And yeah, I’m infected too. I’m ashamed to admit this but I know I’m sick when I walked on the pavement and I saw these leaves and suddenly had the urge to swipe one of the leaf to line them up. (WTF, Brain!?)

I know I'm sick.

I know I’m sick.

The game is basically about matching 3 (and more) types of candy, but it’s not like the regular Bejeweled game, my friend! This game needs strategy as you are only given limited moves. Every level also has different types of mission and task, such as clearing the jelly or bringing down ingredients.

IMG_3565

I think the key of Candy Crush success is that they synchronize the game with facebook and you are allowed to see where your friends are and because I’m very competitive, this is so much fun for me.

IMG_3564

This game is also not the pushy kind of game, you know like those sim games that require you to open the game every certain hours to check whether you burn your food or your plants are withered. But trust me, once you get the fun of Candy Crush, you can’t stop. And it would probably effect your blog posts which I believe happened to Dian for her lack of posting. LOL.

So, happy sugar-crushing!

The Snapseed Magic and Photonia Euphoria

I read Bebe’s recommendation for photo editing app and tried Snapseed (which is the only app I haven’t tried mentioned) and MAN! Is there anything more awesome than this? This app doesn’t give you ONLY filter effect like instagram, which is kinda boring and is meant for lazy people, when you add vintage effect on yourself holding ipad (what an irony). Snapseed gives you full control of what you want your photo to be. Do you want it to be brighter, smoother, sharper? You can also add contrast as you like, straighten up crooked photo and this is the best, you can edit only certain part of the photo! It’s like mini photoshop on your phone! And, and, and… you can add drama! Oh how I love this app! Here’s a proof why I didn’t exaggerate…

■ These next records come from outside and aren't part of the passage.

-- ==== Sys2Proof/Machine/Firmware.lean ====
section
/-! DEFINITION. Firmware images, staging, activation and attestation (R404-R413), the defect list (R353), the
telemetry record, the management port (R397-R400) and MCTP over I3C (R401-R403). -/
namespace Sys2Proof.Machine

/-- The host side changed. -/
def Chip.modPkg (c : Chip) (f : Pkg → Pkg) : Chip := { c with pkg := f c.pkg }

/-- A page of an object from an offset, at most `n` bytes; none beyond the object (R291, R400). -/
def paged (obj : List Byte) (off n : Nat) : Option (List Byte) :=
  if off ≤ obj.length then some ((obj.drop off).take n) else none

/-! Images (R407, Table 15-6). -/

/-- `n` bytes of an image. Of what was delivered State holds bytes 16 to 18; the spec gives none of the rest (log 4). -/
def FwSlot.at_ (i : FwSlot) (off n : Nat) : List Byte :=
  if !i.factory || (decide (16 ≤ off) && decide (off + n ≤ 19)) then rdBytes i.bytes off n else slice Config.factoryImage off n

/-- A little-endian field of an image. -/
def FwSlot.num (i : FwSlot) (off n : Nat) : Nat := unle (i.at_ off n)

/-- NSEC. -/
def FwSlot.nsec (i : FwSlot) : Nat := i.num 20 4

/-- SVN. -/
def FwSlot.svn (i : FwSlot) : Nat := i.num 16 1

/-- The bytes that the signature covers. -/
def FwSlot.head (i : FwSlot) : List Byte := i.at_ 0 (24 + 48 * i.nsec)

/-- FWID (R407). -/
def FwSlot.fwid (i : FwSlot) : List Byte := shake24 i.head

/-- Type, offset and length of section `k`. -/
def FwSlot.section_ (i : FwSlot) (k : Nat) : Nat × Nat × Nat :=
  (i.num (24 + 48 * k) 1, i.num (28 + 48 * k) 4, i.num (32 + 48 * k) 4)

/-- Digest entry of section `k`. -/
def FwSlot.secDigest (i : FwSlot) (k : Nat) : List Byte := i.at_ (48 + 48 * k) 24

/-- A section's digest matches its entry, and it fits its region. -/
def FwSlot.sectionOk (i : FwSlot) (k : Nat) : Bool :=
  let t := i.section_ k
  decide (t.2.1 + t.2.2 ≤ i.size) && shake24 (i.at_ t.2.1 t.2.2) == i.secDigest k
    && !(t.1 == 3 && decide (32768 < t.2.2)) && !(t.1 == 4 && decide (4096 < t.2.2))

/-- Where the sections end: the signer's certificate begins there (log 12). -/
def FwSlot.secEnd (i : FwSlot) : Nat :=
  (List.range i.nsec).foldl (fun e k => max e ((i.section_ k).2.1 + (i.section_ k).2.2)) (24 + 48 * i.nsec)

/-- Bytes of an ML-DSA-65 signature (Table 15-7). -/
def sigBytes : Nat := 3309

/-- The signer's certificate, between the sections and the signature. -/
def FwSlot.cert (i : FwSlot) : List Byte := i.at_ i.secEnd (i.size - sigBytes - i.secEnd)

/-- The signature, at the end of the image. -/
def FwSlot.sig (i : FwSlot) : List Byte := i.at_ (i.size - sigBytes) sigBytes

/-- The code of a variant (Table 13-2a). -/
def Variant.code : Variant → Nat
  | .f => 1
  | .m => 2
  | .t => 3

/-- Length range of an image (Table 15-6). -/
def imageLenOk (n : Nat) : Bool := decide (4096 ≤ n ∧ n ≤ 6291456)

/-- The image is for this variant and not below the anti-rollback counter (R407). -/
def FwSlot.allowed (i : FwSlot) (v : Variant) (counter : Nat) : Bool :=
  (i.num 18 1).testBit v.code && decide (counter ≤ i.svn) && decide (i.svn ≤ 64)

/-- The header is well formed, allowed, and signed under the Beldeni root (R407). -/
def FwSlot.trusted (i : FwSlot) (v : Variant) (counter : Nat) : Bool :=
  i.at_ 0 8 == ascii "GL4FWIM1" && imageLenOk i.size && i.num 8 4 == i.size && decide (1 ≤ i.nsec ∧ i.nsec ≤ 8)
    && i.allowed v counter
    && Config.chains i.cert && Config.mldsaVerify (Config.certKey i.cert) (ascii "GL4FW") i.head i.sig

/-- The image verifies (R407). -/
def FwSlot.verifies (i : FwSlot) (v : Variant) (counter : Nat) : Bool := i.trusted v counter && (List.range i.nsec).all i.sectionOk

/-- The Markhor section of the image verifies: there is one, and its digest matches (R404, R407). -/
def FwSlot.bootOk (i : FwSlot) (v : Variant) (counter : Nat) : Bool :=
  let isM := fun k => (i.section_ k).1 == 1
  i.trusted v counter && (List.range i.nsec).any isM && (List.range i.nsec).all (fun k => !isM k || i.sectionOk k)

/-- The bytes of the first section of a type; none without one. -/
def FwSlot.sectionBytes (i : FwSlot) (t : Nat) : List Byte :=
  match (List.range (min 8 i.nsec)).find? (fun k => (i.section_ k).1 == t) with
  | some k => i.at_ (i.section_ k).2.1 (i.section_ k).2.2
  | none => []

/-- The digest of the Markhor section, none without one. -/
def FwSlot.markhor (i : FwSlot) : Option (List Byte) :=
  ((List.range (min 8 i.nsec)).find? (fun k => (i.section_ k).1 == 1)).map i.secDigest

/-- The slot marked active. -/
def Nor.active (n : Nor) : FwSlot := if n.active1 then n.slot1 else n.slot0

/-- The slot not marked active. -/
def Nor.inactive (n : Nor) : FwSlot := if n.active1 then n.slot0 else n.slot1

/-- The inactive slot replaced. -/
def Nor.setInactive (n : Nor) (i : FwSlot) : Nor := if n.active1 then { n with slot0 := i } else { n with slot1 := i }

/-- An empty slot. -/
def emptySlot : FwSlot := { bytes := [], size := 0, staged := false, factory := false }

/-! Staging and activation (R408, R409). -/

/-- Why a chunk is refused: 0 its offset, 4 the image length, as offsets in the request (R408). -/
def Chip.stageRefusal (c : Chip) (mctp : Bool) (off len chunk : Nat) : Option Nat :=
  if !imageLenOk len then some 4
  else if len < off + chunk then some 0
  else if off = 0 then none
  else match c.pkg.session with
    | some s => if s.mctp != mctp then some 0 else if s.len ≠ len then some 4 else if s.have_ ≠ off then some 0 else none
    | none => some 0

/-- A chunk is staged; the last one triggers verification (R408). The second result is the status. -/
def Chip.stageChunk (c : Chip) (mctp : Bool) (off len : Nat) (chunk : List Byte) : Chip × BitVec 16 :=
  let base := if off = 0 then [] else c.nor.inactive.bytes
  let slot : FwSlot := { bytes := wrBytes base off chunk, size := len, staged := false, factory := false }
  let have_ := off + chunk.length
  if have_ < len then
    ({ c with nor := c.nor.setInactive slot, pkg := { c.pkg with session := some { mctp := mctp, len := len, have_ := have_ } } }, stOk)
  else
    let ok := slot.verifies c.fuse.variant c.nor.antiRollback.toNat
    ({ c with
      nor := c.nor.setInactive (if ok then { slot with staged := true } else emptySlot)
      pkg := { c.pkg with session := none } }, if ok then stOk else stAuth)

/-- The staged image verifies again (R409). -/
def Chip.canActivate (c : Chip) : Bool :=
  c.nor.inactive.staged && c.nor.inactive.verifies c.fuse.variant c.nor.antiRollback.toNat

/-- The staged image is marked active, PKG_FWSTAT is PENDING, and a package reset is ordered (R409, R410). -/
def Chip.activate (c : Chip) (mctp : Bool) (tag : Word) (ctag : Option Word) : Chip :=
  let i := c.nor.inactive
  let fresh := match i.markhor with
    | some d => d != c.pkg.markhorDigest
    | none => false
  let n := c.nor.setInactive { i with staged := false }
  ({ c with
    nor := { n with active1 := !n.active1 }
    pkg := { c.pkg with fwResult := 1, fwSource := mctp, fwTag := tag, fwCtag := ctag, markhorPending := c.pkg.markhorPending || fresh } }).orderPackage 2
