-- ==== Sys2Proof/Machine/Core.lean ====
section
/-! DEFINITION. The machine as the host's interface asks for it. -/

/-- The machine. -/
def Sys2Proof.core : Host.Core :=
  { State := Sys2Proof.Machine.State, Fault := Sys2Proof.Machine.Fault,
    Refusal := Sys2Proof.Machine.Refusal, step := Sys2Proof.Machine.step, reset := Sys2Proof.Machine.State.reset }
end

Snapseed Magic with a touch of drama.

Snapseed Magic with a touch of drama.

You see that the area of my and Bandi’s face has more light because there is a tool of adding details at the area you choose. Snapseed is free on Apple Store and Android (I think) but costs $19.90 if you install it to your laptop.

After you edit your photo with the Snapseed magic, it’s time to collage your photos with the gorgeous Photonia. At first I didn’t understand how to use this app so I just used the default settings and frames but once you learn the full control of scrapbook-ing your photos with this app, it’s going to be fun!

Photonia Euphoria!

Photonia Euphoria!

The unfortunate thing about this app is that they only give you limited free frame and and background. You must purchase for more and that’s a bummer. =(

The Lovey-Dovey Valentine

I’m not that kind of girls who must celebrate Valentine’s day but somehow I feel this year’s Valentine is the sweetest Valentine for me. Actually there are no amazing gifts or excessive dinner whatsoever but I feel that this year, I have a content heart (could also happened after the missing flight a-ha moment).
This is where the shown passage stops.